> TASK TO CARRY OUT: For the entries below, state how many lines contain the word "issues" and add nothing else.

> SOURCE INFORMATION:
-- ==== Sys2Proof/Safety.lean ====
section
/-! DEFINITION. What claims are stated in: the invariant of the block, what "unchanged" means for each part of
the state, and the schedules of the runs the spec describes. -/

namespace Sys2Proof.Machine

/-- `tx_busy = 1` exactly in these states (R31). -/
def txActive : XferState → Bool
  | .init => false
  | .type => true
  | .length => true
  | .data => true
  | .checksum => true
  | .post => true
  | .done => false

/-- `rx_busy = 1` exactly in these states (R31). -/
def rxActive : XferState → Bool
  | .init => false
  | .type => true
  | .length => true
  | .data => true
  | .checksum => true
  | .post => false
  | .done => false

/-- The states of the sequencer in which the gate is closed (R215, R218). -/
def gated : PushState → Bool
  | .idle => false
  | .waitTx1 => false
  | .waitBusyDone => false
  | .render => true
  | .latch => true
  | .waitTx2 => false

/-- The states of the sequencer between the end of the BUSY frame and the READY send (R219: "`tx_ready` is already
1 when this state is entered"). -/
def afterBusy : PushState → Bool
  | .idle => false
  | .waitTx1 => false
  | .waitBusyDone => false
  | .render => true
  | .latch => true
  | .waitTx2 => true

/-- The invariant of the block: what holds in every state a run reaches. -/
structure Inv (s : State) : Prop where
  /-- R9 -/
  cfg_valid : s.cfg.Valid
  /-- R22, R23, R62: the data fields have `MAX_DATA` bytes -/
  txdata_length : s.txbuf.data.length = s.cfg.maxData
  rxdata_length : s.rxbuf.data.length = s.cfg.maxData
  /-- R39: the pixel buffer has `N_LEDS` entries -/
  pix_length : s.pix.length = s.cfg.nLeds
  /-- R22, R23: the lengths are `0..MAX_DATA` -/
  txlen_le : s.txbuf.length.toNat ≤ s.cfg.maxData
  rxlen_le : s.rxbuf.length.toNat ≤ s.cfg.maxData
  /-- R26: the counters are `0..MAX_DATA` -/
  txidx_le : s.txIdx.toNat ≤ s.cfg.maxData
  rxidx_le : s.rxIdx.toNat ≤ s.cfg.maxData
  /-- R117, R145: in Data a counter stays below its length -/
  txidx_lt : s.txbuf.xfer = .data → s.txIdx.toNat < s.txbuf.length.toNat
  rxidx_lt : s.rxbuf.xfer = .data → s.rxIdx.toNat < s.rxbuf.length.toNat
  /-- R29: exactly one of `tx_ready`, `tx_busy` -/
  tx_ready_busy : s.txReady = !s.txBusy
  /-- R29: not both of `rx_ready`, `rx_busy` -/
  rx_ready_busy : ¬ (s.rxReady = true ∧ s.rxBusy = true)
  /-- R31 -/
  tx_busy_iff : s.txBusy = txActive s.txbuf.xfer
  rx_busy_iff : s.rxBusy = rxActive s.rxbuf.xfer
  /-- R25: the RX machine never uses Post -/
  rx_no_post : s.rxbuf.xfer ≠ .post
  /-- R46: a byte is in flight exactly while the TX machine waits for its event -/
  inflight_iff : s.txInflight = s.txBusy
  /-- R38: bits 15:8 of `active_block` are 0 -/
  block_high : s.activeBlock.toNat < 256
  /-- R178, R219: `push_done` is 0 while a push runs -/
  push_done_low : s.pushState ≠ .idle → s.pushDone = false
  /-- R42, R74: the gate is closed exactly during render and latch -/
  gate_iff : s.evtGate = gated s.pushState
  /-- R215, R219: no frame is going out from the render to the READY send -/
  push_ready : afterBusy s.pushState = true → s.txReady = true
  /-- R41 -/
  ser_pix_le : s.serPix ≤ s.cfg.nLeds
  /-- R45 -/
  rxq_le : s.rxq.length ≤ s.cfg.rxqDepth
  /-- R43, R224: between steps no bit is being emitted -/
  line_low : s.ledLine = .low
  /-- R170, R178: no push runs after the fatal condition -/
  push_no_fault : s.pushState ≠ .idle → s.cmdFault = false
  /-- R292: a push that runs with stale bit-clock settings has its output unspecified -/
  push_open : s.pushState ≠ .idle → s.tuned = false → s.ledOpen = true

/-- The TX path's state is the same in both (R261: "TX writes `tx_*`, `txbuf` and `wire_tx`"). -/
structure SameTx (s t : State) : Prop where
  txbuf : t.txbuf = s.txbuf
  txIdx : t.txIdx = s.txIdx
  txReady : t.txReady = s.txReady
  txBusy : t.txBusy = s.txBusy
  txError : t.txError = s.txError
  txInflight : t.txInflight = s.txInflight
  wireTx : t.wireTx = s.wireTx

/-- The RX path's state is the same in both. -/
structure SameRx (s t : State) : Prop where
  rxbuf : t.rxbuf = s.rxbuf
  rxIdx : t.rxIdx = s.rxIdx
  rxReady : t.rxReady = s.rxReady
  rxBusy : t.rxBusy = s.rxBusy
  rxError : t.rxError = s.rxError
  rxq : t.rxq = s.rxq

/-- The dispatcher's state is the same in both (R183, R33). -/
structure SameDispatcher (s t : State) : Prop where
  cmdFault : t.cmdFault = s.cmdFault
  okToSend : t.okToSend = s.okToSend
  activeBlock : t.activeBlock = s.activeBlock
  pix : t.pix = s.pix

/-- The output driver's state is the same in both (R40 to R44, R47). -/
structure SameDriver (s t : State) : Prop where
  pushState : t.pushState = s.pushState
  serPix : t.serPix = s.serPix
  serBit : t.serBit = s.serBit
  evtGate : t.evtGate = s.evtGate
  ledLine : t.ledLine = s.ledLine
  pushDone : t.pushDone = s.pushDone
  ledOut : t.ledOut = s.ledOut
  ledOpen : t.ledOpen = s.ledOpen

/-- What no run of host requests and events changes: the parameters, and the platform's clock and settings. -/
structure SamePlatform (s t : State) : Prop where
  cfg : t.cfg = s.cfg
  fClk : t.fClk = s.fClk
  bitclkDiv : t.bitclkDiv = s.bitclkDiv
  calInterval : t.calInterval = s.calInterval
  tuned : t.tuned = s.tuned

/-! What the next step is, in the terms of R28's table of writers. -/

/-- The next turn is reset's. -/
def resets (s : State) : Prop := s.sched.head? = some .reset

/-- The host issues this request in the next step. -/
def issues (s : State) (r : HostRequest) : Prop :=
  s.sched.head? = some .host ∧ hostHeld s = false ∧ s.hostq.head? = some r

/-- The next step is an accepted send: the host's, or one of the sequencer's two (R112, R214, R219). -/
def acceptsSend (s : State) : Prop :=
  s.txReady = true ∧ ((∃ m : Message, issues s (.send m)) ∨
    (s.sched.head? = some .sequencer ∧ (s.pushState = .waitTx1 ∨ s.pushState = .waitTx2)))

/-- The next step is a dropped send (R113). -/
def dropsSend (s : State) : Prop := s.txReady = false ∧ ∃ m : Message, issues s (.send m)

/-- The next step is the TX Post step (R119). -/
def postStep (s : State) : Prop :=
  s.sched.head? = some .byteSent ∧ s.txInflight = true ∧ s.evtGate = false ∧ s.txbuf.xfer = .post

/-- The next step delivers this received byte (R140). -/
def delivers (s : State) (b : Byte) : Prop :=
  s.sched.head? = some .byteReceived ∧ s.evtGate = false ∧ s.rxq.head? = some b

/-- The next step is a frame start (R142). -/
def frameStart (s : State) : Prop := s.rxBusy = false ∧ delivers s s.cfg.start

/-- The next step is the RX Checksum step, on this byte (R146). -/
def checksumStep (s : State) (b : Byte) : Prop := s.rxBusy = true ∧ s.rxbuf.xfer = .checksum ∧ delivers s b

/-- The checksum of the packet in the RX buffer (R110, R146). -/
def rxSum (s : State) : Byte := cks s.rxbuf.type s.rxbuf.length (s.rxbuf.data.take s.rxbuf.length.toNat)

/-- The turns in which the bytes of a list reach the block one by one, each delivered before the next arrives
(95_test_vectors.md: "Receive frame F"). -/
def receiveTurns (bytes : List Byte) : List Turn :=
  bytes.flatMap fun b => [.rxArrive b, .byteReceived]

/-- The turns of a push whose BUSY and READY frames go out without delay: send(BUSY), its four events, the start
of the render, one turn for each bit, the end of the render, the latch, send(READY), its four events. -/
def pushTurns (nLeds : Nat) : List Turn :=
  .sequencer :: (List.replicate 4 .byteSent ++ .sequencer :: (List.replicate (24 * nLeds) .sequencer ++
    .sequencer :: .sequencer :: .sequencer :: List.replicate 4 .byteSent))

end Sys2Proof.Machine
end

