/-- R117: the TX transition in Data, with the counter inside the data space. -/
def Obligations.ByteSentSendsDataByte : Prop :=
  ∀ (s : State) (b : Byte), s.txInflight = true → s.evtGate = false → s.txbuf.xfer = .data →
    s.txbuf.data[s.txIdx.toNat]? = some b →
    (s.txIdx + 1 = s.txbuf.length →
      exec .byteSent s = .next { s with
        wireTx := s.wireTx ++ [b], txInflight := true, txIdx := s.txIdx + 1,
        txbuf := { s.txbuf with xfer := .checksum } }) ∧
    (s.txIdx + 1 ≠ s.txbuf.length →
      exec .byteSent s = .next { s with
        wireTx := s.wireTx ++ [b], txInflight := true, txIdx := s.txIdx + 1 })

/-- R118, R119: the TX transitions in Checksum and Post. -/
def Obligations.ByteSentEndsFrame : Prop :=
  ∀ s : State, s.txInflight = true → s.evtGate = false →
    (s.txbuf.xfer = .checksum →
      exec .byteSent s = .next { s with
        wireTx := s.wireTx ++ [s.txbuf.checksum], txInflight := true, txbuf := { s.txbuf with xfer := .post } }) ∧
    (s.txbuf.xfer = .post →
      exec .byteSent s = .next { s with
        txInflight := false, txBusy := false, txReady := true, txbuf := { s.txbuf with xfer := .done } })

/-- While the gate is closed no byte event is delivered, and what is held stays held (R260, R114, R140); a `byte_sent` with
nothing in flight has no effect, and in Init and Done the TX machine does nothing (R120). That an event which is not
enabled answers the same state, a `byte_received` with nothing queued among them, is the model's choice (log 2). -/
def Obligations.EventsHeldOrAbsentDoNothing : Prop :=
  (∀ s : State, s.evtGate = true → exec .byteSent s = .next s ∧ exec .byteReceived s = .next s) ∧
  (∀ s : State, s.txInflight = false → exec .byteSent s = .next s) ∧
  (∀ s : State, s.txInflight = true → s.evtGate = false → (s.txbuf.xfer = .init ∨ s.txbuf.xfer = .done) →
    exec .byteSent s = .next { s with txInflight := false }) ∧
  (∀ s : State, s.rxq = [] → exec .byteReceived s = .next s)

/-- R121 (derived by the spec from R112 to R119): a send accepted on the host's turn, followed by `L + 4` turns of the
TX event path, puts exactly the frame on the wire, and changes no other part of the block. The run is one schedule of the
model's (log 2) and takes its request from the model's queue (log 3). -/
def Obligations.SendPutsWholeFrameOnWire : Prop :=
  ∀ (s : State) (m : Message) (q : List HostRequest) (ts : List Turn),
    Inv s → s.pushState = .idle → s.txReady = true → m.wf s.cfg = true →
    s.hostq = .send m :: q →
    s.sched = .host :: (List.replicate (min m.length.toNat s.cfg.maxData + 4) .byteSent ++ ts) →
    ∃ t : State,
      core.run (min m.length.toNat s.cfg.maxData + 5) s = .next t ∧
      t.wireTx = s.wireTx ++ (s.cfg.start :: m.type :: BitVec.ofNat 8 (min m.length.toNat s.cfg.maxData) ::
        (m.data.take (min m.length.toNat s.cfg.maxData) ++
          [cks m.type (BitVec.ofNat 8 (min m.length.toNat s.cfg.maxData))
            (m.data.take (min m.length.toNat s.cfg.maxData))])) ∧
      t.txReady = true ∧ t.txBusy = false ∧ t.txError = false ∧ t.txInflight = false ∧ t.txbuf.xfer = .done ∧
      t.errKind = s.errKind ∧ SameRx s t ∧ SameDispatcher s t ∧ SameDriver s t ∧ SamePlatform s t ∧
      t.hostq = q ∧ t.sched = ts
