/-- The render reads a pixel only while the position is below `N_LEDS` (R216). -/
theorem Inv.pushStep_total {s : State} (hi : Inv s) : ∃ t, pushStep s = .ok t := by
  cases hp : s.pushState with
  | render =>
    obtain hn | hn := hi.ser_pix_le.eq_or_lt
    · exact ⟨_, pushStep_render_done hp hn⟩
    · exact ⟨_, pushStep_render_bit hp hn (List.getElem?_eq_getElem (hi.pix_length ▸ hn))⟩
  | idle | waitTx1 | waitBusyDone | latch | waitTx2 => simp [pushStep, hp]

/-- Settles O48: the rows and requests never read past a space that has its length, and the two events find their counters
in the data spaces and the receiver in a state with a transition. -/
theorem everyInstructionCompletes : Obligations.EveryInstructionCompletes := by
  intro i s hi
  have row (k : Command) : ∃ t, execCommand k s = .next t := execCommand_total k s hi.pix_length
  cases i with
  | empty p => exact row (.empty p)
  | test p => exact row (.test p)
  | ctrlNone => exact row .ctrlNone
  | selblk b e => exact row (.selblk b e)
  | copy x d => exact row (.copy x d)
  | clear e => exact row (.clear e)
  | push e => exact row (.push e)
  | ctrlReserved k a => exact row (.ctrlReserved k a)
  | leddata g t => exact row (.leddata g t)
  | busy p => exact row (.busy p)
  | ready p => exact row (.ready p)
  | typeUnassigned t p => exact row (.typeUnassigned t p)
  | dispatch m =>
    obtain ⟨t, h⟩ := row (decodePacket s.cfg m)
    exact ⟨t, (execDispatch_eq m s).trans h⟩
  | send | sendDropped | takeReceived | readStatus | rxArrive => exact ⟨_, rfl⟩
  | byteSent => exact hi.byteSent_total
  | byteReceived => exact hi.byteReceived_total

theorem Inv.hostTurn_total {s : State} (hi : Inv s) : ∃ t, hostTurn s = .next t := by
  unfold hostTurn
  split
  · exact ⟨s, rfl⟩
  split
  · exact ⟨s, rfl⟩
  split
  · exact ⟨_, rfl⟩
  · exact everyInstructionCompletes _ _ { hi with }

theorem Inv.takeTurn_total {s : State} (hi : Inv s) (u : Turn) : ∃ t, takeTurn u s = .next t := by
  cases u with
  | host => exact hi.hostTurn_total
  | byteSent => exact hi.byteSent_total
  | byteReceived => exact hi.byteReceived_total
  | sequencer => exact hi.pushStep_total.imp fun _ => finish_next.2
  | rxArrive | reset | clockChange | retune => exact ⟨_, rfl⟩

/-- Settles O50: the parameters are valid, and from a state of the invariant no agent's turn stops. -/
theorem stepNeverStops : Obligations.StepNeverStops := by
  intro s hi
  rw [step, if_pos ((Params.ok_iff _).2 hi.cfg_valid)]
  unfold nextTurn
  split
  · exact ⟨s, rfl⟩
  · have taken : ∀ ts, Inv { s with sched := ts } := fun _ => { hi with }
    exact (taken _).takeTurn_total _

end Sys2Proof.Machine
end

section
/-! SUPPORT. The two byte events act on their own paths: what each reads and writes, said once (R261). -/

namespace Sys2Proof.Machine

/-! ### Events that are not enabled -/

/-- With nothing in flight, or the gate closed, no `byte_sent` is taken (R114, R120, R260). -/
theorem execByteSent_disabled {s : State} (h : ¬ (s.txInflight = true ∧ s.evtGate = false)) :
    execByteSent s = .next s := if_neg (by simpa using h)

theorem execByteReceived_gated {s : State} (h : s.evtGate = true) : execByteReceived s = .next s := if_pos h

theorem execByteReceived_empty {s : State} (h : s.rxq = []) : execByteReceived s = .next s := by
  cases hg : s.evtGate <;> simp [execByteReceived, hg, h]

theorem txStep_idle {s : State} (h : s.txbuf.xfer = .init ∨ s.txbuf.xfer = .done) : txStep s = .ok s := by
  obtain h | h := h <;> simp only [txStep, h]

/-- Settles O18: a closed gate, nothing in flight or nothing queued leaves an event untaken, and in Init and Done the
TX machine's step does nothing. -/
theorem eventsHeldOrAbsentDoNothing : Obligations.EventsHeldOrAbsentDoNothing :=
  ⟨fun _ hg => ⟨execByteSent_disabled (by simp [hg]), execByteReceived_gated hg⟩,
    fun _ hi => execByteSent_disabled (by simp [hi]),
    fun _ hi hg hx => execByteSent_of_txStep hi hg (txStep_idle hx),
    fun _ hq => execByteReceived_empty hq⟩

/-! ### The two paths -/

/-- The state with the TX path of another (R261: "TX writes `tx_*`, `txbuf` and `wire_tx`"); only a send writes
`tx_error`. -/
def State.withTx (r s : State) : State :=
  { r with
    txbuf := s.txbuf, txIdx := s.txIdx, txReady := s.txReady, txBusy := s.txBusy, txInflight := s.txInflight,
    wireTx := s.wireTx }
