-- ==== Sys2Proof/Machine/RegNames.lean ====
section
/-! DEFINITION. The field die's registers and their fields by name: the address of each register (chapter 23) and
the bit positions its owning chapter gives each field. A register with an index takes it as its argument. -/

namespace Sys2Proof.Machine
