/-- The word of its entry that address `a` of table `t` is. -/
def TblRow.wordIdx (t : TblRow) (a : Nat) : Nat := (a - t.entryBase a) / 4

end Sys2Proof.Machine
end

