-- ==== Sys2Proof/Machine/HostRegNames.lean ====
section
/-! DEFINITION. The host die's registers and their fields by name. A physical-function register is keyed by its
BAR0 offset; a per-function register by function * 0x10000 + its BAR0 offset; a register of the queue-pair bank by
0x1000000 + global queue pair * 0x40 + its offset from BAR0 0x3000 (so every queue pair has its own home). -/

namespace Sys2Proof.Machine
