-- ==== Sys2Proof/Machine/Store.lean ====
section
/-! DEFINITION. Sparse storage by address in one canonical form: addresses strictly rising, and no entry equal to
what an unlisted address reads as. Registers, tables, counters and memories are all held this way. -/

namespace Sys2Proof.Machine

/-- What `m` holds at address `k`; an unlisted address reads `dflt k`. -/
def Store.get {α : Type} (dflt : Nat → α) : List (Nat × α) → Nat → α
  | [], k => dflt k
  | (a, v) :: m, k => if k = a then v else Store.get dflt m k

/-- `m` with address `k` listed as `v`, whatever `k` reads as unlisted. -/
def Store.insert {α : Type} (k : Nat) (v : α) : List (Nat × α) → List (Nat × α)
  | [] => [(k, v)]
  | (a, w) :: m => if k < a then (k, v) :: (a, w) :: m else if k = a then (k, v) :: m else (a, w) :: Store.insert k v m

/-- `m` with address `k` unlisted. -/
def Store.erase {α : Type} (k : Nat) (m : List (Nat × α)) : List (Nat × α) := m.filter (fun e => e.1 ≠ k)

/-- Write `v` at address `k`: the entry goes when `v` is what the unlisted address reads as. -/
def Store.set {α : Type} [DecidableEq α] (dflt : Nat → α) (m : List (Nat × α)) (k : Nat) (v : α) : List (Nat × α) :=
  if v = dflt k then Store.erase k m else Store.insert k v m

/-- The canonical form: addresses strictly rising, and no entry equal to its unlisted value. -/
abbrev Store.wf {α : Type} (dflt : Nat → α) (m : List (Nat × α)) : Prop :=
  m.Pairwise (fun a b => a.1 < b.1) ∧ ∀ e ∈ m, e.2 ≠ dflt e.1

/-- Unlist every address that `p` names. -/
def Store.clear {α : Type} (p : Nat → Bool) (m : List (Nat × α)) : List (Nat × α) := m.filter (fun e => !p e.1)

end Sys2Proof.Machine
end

> RESULT FOR THIS EXERCISE: 4